PROBLEM DETAILS:
When you reach the line that has "tget (tmod t i f) j = if" in the material below, reproduce it and each line after it exactly, through the last one.

EXERCISE MATERIAL:

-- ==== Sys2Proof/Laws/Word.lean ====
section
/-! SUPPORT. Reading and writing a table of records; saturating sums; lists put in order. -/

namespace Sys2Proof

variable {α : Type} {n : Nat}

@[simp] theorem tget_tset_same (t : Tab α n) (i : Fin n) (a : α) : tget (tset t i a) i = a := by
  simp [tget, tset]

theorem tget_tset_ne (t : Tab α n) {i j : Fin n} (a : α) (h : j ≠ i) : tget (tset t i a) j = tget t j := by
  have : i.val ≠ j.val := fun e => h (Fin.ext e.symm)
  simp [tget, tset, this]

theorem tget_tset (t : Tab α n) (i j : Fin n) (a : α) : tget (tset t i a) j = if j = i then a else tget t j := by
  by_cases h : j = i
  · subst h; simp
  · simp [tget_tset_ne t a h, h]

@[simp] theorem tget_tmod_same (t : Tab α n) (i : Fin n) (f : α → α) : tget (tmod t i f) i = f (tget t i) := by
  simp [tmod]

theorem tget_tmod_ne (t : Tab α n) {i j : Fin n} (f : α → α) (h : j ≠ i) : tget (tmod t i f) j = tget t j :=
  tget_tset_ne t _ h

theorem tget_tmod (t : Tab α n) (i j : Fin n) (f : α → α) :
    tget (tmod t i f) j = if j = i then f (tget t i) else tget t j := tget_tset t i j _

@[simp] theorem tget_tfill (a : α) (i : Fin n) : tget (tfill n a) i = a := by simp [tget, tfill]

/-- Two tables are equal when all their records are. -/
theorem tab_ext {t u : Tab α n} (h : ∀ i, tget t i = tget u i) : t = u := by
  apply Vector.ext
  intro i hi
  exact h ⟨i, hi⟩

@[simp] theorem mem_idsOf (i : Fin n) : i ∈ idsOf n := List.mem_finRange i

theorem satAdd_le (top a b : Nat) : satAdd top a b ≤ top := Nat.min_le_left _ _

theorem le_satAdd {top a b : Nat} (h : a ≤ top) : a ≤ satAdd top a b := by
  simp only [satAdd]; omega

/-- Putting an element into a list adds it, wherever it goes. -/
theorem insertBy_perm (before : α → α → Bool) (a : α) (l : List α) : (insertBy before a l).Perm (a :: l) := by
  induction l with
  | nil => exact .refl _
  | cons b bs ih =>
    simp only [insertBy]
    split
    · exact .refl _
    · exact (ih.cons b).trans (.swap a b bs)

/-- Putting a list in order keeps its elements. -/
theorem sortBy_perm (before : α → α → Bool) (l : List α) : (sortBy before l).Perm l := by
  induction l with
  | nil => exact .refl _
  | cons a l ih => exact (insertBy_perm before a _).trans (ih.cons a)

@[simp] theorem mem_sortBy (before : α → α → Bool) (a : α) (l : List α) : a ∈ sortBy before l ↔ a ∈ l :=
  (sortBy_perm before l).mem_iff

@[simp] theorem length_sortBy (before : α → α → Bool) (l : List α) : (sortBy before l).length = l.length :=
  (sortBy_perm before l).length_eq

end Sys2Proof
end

ANSWER:
    tget (tmod t i f) j = if j = i then f (tget t i) else tget t j := tget_tset t i j _

@[simp] theorem tget_tfill (a : α) (i : Fin n) : tget (tfill n a) i = a := by simp [tget, tfill]

/-- Two tables are equal when all their records are. -/
theorem tab_ext {t u : Tab α n} (h : ∀ i, tget t i = tget u i) : t = u := by
  apply Vector.ext
  intro i hi
  exact h ⟨i, hi⟩

@[simp] theorem mem_idsOf (i : Fin n) : i ∈ idsOf n := List.mem_finRange i

theorem satAdd_le (top a b : Nat) : satAdd top a b ≤ top := Nat.min_le_left _ _

theorem le_satAdd {top a b : Nat} (h : a ≤ top) : a ≤ satAdd top a b := by
  simp only [satAdd]; omega

/-- Putting an element into a list adds it, wherever it goes. -/
theorem insertBy_perm (before : α → α → Bool) (a : α) (l : List α) : (insertBy before a l).Perm (a :: l) := by
  induction l with
  | nil => exact .refl _
  | cons b bs ih =>
    simp only [insertBy]
    split
    · exact .refl _
    · exact (ih.cons b).trans (.swap a b bs)

/-- Putting a list in order keeps its elements. -/
theorem sortBy_perm (before : α → α → Bool) (l : List α) : (sortBy before l).Perm l := by
  induction l with
  | nil => exact .refl _
  | cons a l ih => exact (insertBy_perm before a _).trans (ih.cons a)

@[simp] theorem mem_sortBy (before : α → α → Bool) (a : α) (l : List α) : a ∈ sortBy before l ↔ a ∈ l :=
  (sortBy_perm before l).mem_iff

@[simp] theorem length_sortBy (before : α → α → Bool) (l : List α) : (sortBy before l).length = l.length :=
  (sortBy_perm before l).length_eq

end Sys2Proof
end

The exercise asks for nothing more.